**Aim of the exercise**: Using the records below, give again exactly the lines from the line that contains "def coverMask (bm" through the line that contains "def Queue.misplaced (q", both ends included, and only those.

Saved entries:
╔══

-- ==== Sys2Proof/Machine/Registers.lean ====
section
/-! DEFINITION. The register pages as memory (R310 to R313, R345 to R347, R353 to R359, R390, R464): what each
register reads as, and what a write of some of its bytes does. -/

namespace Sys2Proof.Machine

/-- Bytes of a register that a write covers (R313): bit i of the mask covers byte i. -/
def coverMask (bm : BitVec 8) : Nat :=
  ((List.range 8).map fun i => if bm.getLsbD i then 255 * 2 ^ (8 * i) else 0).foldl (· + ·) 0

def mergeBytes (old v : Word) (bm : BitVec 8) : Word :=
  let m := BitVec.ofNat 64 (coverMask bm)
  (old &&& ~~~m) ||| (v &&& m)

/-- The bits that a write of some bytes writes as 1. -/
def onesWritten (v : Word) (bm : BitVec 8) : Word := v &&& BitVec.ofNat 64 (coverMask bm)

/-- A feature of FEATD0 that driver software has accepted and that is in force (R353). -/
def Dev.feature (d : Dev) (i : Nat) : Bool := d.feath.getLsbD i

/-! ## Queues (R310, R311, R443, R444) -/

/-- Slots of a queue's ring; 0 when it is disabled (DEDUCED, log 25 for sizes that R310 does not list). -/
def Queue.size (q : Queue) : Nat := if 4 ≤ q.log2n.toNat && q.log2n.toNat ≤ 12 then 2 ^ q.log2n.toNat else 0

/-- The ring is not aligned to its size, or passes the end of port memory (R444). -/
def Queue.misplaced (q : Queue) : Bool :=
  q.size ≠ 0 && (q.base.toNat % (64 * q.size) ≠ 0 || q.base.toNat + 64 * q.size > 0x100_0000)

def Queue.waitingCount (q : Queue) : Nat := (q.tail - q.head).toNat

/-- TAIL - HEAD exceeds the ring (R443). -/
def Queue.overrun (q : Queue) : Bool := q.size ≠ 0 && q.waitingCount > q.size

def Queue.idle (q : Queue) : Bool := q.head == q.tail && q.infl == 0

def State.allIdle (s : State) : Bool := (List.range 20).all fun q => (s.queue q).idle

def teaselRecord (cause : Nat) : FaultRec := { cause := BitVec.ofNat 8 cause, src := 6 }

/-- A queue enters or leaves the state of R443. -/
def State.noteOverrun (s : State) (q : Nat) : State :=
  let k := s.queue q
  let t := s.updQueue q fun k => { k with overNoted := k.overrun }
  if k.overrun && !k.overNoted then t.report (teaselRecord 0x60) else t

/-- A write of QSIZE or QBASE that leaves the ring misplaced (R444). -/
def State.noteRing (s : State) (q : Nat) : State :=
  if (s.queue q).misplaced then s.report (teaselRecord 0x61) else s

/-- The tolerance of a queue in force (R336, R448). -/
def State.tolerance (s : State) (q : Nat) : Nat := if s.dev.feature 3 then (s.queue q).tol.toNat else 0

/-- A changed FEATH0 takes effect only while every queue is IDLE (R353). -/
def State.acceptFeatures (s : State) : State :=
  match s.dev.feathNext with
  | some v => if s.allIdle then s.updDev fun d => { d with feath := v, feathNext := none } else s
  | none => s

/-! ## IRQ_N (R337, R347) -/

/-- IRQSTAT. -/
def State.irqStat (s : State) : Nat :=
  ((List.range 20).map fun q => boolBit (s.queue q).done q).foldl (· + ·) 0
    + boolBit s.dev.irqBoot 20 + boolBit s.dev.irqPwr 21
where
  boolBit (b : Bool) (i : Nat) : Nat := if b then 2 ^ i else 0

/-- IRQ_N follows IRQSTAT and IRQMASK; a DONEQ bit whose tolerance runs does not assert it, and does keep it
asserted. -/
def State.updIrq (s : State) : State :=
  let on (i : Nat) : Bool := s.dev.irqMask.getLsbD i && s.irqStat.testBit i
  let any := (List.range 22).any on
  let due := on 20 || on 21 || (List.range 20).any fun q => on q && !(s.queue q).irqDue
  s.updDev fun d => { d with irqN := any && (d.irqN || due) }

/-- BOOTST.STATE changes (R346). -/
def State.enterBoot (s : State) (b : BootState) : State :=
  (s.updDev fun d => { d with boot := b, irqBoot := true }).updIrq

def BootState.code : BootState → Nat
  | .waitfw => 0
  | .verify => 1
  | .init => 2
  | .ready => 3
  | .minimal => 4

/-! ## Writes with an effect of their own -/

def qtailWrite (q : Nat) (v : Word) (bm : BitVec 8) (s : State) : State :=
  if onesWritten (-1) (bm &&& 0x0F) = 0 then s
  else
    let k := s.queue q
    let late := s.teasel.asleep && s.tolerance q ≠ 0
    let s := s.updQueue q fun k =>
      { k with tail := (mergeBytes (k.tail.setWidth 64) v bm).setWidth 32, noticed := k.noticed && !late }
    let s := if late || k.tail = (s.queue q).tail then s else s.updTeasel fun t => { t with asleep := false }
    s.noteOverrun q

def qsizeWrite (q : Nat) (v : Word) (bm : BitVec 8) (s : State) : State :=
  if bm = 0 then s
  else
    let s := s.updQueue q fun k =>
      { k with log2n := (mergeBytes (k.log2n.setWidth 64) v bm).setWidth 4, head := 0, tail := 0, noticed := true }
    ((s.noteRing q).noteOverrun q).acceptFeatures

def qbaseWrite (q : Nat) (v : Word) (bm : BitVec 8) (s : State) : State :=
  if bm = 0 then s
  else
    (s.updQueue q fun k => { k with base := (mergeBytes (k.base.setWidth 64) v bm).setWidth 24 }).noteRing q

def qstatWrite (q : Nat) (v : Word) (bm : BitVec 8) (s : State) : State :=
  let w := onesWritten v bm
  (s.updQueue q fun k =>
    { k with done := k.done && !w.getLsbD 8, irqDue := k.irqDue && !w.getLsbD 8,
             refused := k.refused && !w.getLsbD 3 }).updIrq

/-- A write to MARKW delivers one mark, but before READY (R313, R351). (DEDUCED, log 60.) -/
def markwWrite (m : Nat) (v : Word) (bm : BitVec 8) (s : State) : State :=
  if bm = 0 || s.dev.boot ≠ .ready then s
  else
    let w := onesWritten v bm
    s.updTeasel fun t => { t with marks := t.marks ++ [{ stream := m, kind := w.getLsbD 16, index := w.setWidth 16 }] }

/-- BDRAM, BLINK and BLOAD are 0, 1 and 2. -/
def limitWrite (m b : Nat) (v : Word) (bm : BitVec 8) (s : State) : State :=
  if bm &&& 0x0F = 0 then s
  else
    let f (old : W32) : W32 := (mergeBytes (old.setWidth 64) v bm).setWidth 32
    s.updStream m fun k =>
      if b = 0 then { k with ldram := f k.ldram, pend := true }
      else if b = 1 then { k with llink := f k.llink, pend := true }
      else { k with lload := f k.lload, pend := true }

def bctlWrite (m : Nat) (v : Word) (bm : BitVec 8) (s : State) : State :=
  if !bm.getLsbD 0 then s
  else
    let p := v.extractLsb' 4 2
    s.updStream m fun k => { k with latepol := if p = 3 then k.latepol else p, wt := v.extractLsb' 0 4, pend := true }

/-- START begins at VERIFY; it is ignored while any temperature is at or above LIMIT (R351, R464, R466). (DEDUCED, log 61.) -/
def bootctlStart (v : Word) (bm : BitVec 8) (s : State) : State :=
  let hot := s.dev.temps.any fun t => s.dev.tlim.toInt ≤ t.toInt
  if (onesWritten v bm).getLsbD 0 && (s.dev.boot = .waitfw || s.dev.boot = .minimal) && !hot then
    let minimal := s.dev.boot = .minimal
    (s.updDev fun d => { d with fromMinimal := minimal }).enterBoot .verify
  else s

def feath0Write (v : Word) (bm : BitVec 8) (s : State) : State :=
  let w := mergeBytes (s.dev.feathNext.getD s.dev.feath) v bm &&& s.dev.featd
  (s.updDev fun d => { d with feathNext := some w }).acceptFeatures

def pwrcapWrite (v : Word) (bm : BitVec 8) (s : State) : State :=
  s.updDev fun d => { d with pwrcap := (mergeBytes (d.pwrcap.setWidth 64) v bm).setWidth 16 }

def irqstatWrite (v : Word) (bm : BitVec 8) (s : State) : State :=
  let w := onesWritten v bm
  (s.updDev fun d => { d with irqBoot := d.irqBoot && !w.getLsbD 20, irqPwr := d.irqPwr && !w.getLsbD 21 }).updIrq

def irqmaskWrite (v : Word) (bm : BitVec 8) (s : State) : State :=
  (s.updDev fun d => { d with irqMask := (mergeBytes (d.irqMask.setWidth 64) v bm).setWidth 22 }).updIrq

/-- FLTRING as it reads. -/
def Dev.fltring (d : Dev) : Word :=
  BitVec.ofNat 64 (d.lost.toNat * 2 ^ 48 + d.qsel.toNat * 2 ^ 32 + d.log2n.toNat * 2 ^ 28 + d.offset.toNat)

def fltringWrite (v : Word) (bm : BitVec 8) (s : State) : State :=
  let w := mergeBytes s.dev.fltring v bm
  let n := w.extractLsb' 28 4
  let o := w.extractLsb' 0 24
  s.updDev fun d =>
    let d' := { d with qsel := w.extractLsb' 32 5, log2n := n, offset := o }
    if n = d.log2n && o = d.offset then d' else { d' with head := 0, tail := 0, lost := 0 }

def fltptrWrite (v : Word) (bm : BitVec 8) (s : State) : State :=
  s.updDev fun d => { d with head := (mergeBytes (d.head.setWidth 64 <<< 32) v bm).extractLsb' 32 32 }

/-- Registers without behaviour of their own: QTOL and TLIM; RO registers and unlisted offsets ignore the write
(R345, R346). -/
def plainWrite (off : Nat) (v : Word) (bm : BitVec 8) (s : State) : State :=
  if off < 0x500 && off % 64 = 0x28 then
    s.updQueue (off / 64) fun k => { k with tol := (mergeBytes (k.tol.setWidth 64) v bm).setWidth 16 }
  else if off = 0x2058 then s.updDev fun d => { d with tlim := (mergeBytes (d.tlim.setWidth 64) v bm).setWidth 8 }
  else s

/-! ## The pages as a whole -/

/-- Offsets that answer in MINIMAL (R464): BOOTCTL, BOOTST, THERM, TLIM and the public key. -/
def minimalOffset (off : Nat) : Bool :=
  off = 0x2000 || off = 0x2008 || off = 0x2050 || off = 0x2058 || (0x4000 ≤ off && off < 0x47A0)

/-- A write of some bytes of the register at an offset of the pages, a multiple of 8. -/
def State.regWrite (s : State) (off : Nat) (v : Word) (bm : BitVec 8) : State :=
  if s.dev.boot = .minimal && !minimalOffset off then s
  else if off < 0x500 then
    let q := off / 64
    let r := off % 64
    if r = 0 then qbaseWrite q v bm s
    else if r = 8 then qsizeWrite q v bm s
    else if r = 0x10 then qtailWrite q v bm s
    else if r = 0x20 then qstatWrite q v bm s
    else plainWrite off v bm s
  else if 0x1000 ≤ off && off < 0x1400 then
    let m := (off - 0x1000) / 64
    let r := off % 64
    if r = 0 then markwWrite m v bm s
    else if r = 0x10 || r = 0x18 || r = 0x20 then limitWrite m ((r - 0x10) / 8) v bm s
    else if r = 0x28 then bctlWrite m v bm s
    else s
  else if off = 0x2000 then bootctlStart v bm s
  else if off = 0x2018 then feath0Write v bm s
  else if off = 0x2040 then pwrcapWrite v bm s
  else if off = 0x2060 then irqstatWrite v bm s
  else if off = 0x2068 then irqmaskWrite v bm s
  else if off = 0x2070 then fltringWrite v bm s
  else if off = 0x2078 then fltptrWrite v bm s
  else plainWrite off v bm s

╚══

**Exercise response**:
def coverMask (bm : BitVec 8) : Nat :=
  ((List.range 8).map fun i => if bm.getLsbD i then 255 * 2 ^ (8 * i) else 0).foldl (· + ·) 0

def mergeBytes (old v : Word) (bm : BitVec 8) : Word :=
  let m := BitVec.ofNat 64 (coverMask bm)
  (old &&& ~~~m) ||| (v &&& m)

/-- The bits that a write of some bytes writes as 1. -/
def onesWritten (v : Word) (bm : BitVec 8) : Word := v &&& BitVec.ofNat 64 (coverMask bm)

/-- A feature of FEATD0 that driver software has accepted and that is in force (R353). -/
def Dev.feature (d : Dev) (i : Nat) : Bool := d.feath.getLsbD i

/-! ## Queues (R310, R311, R443, R444) -/

/-- Slots of a queue's ring; 0 when it is disabled (DEDUCED, log 25 for sizes that R310 does not list). -/
def Queue.size (q : Queue) : Nat := if 4 ≤ q.log2n.toNat && q.log2n.toNat ≤ 12 then 2 ^ q.log2n.toNat else 0

/-- The ring is not aligned to its size, or passes the end of port memory (R444). -/
def Queue.misplaced (q : Queue) : Bool :=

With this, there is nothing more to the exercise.